**Exercise:** Would you return all of this data exactly, leaving nothing out?

**Given entries:**
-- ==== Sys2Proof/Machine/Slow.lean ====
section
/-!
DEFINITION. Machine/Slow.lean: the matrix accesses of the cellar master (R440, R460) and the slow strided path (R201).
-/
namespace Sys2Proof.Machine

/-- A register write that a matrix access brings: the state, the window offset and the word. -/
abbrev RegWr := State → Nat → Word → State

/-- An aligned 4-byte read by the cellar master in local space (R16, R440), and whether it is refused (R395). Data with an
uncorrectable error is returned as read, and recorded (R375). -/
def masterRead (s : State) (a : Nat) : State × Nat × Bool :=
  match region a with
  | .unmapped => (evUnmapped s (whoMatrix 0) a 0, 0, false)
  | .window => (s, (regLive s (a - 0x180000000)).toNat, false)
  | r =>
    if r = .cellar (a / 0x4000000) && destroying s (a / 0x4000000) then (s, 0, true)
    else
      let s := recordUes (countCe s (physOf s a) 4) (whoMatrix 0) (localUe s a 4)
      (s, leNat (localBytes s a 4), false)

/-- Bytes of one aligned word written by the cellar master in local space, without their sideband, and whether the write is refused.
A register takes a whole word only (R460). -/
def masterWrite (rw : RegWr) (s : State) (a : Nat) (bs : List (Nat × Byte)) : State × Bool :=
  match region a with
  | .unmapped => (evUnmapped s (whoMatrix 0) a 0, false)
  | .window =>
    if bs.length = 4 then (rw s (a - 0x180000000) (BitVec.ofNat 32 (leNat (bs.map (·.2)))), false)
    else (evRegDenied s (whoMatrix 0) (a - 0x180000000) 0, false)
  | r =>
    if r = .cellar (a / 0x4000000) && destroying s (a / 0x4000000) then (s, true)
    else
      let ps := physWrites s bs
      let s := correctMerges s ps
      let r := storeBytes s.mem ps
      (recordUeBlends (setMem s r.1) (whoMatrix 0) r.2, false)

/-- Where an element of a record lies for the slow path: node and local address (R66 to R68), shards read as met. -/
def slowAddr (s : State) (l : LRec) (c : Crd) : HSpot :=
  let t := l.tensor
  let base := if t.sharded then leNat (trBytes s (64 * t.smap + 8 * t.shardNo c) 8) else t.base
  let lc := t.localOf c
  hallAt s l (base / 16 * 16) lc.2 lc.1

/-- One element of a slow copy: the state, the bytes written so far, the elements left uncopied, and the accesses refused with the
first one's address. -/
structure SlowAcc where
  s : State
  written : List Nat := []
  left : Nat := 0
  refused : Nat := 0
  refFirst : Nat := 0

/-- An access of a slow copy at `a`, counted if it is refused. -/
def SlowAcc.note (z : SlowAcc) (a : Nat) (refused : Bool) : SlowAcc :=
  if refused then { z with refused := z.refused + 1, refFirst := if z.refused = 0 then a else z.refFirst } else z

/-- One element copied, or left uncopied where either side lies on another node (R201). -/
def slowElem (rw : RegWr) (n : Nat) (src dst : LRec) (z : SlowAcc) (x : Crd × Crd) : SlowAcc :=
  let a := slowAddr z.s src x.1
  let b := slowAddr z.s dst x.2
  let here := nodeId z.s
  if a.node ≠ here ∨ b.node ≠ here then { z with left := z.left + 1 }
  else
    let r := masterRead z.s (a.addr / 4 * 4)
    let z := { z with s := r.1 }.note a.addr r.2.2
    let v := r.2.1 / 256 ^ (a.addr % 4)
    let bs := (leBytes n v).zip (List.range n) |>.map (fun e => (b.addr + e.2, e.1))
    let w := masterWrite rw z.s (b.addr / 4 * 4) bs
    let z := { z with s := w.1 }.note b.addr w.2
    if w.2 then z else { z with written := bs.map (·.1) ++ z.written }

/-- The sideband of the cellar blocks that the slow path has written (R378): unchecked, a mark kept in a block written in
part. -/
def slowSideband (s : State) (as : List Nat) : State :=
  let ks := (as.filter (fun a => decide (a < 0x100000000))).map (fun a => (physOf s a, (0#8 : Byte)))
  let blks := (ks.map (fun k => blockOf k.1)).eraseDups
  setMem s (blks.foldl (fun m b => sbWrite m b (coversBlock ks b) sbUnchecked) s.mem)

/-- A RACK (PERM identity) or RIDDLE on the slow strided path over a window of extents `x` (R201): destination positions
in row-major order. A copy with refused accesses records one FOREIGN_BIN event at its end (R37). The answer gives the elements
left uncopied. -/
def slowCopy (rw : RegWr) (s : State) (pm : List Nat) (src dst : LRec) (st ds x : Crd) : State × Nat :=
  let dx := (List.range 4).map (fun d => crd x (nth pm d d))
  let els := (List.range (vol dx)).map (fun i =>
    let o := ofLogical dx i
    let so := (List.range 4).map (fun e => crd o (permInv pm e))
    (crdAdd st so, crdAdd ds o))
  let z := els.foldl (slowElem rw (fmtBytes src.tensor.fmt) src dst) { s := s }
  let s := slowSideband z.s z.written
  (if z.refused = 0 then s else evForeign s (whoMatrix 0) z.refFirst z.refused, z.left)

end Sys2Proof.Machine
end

**Output for this task:**
-- ==== Sys2Proof/Machine/Slow.lean ====
section
/-!
DEFINITION. Machine/Slow.lean: the matrix accesses of the cellar master (R440, R460) and the slow strided path (R201).
-/
namespace Sys2Proof.Machine

/-- A register write that a matrix access brings: the state, the window offset and the word. -/
abbrev RegWr := State → Nat → Word → State

/-- An aligned 4-byte read by the cellar master in local space (R16, R440), and whether it is refused (R395). Data with an
uncorrectable error is returned as read, and recorded (R375). -/
def masterRead (s : State) (a : Nat) : State × Nat × Bool :=
  match region a with
  | .unmapped => (evUnmapped s (whoMatrix 0) a 0, 0, false)
  | .window => (s, (regLive s (a - 0x180000000)).toNat, false)
  | r =>
    if r = .cellar (a / 0x4000000) && destroying s (a / 0x4000000) then (s, 0, true)
    else
      let s := recordUes (countCe s (physOf s a) 4) (whoMatrix 0) (localUe s a 4)
      (s, leNat (localBytes s a 4), false)

/-- Bytes of one aligned word written by the cellar master in local space, without their sideband, and whether the write is refused.
A register takes a whole word only (R460). -/
def masterWrite (rw : RegWr) (s : State) (a : Nat) (bs : List (Nat × Byte)) : State × Bool :=
  match region a with
  | .unmapped => (evUnmapped s (whoMatrix 0) a 0, false)
  | .window =>
    if bs.length = 4 then (rw s (a - 0x180000000) (BitVec.ofNat 32 (leNat (bs.map (·.2)))), false)
    else (evRegDenied s (whoMatrix 0) (a - 0x180000000) 0, false)
  | r =>
    if r = .cellar (a / 0x4000000) && destroying s (a / 0x4000000) then (s, true)
    else
      let ps := physWrites s bs
      let s := correctMerges s ps
      let r := storeBytes s.mem ps
      (recordUeBlends (setMem s r.1) (whoMatrix 0) r.2, false)

/-- Where an element of a record lies for the slow path: node and local address (R66 to R68), shards read as met. -/
def slowAddr (s : State) (l : LRec) (c : Crd) : HSpot :=
  let t := l.tensor
  let base := if t.sharded then leNat (trBytes s (64 * t.smap + 8 * t.shardNo c) 8) else t.base
  let lc := t.localOf c
  hallAt s l (base / 16 * 16) lc.2 lc.1

/-- One element of a slow copy: the state, the bytes written so far, the elements left uncopied, and the accesses refused with the
first one's address. -/
structure SlowAcc where
  s : State
  written : List Nat := []
  left : Nat := 0
  refused : Nat := 0
  refFirst : Nat := 0

/-- An access of a slow copy at `a`, counted if it is refused. -/
def SlowAcc.note (z : SlowAcc) (a : Nat) (refused : Bool) : SlowAcc :=
  if refused then { z with refused := z.refused + 1, refFirst := if z.refused = 0 then a else z.refFirst } else z

/-- One element copied, or left uncopied where either side lies on another node (R201). -/
def slowElem (rw : RegWr) (n : Nat) (src dst : LRec) (z : SlowAcc) (x : Crd × Crd) : SlowAcc :=
  let a := slowAddr z.s src x.1
  let b := slowAddr z.s dst x.2
  let here := nodeId z.s
  if a.node ≠ here ∨ b.node ≠ here then { z with left := z.left + 1 }
  else
    let r := masterRead z.s (a.addr / 4 * 4)
    let z := { z with s := r.1 }.note a.addr r.2.2
    let v := r.2.1 / 256 ^ (a.addr % 4)
    let bs := (leBytes n v).zip (List.range n) |>.map (fun e => (b.addr + e.2, e.1))
    let w := masterWrite rw z.s (b.addr / 4 * 4) bs
    let z := { z with s := w.1 }.note b.addr w.2
    if w.2 then z else { z with written := bs.map (·.1) ++ z.written }

/-- The sideband of the cellar blocks that the slow path has written (R378): unchecked, a mark kept in a block written in
part. -/
def slowSideband (s : State) (as : List Nat) : State :=
  let ks := (as.filter (fun a => decide (a < 0x100000000))).map (fun a => (physOf s a, (0#8 : Byte)))
  let blks := (ks.map (fun k => blockOf k.1)).eraseDups
  setMem s (blks.foldl (fun m b => sbWrite m b (coversBlock ks b) sbUnchecked) s.mem)

/-- A RACK (PERM identity) or RIDDLE on the slow strided path over a window of extents `x` (R201): destination positions
in row-major order. A copy with refused accesses records one FOREIGN_BIN event at its end (R37). The answer gives the elements
left uncopied. -/
def slowCopy (rw : RegWr) (s : State) (pm : List Nat) (src dst : LRec) (st ds x : Crd) : State × Nat :=
  let dx := (List.range 4).map (fun d => crd x (nth pm d d))
  let els := (List.range (vol dx)).map (fun i =>
    let o := ofLogical dx i
    let so := (List.range 4).map (fun e => crd o (permInv pm e))
    (crdAdd st so, crdAdd ds o))
  let z := els.foldl (slowElem rw (fmtBytes src.tensor.fmt) src dst) { s := s }
  let s := slowSideband z.s z.written
  (if z.refused = 0 then s else evForeign s (whoMatrix 0) z.refFirst z.refused, z.left)

end Sys2Proof.Machine
end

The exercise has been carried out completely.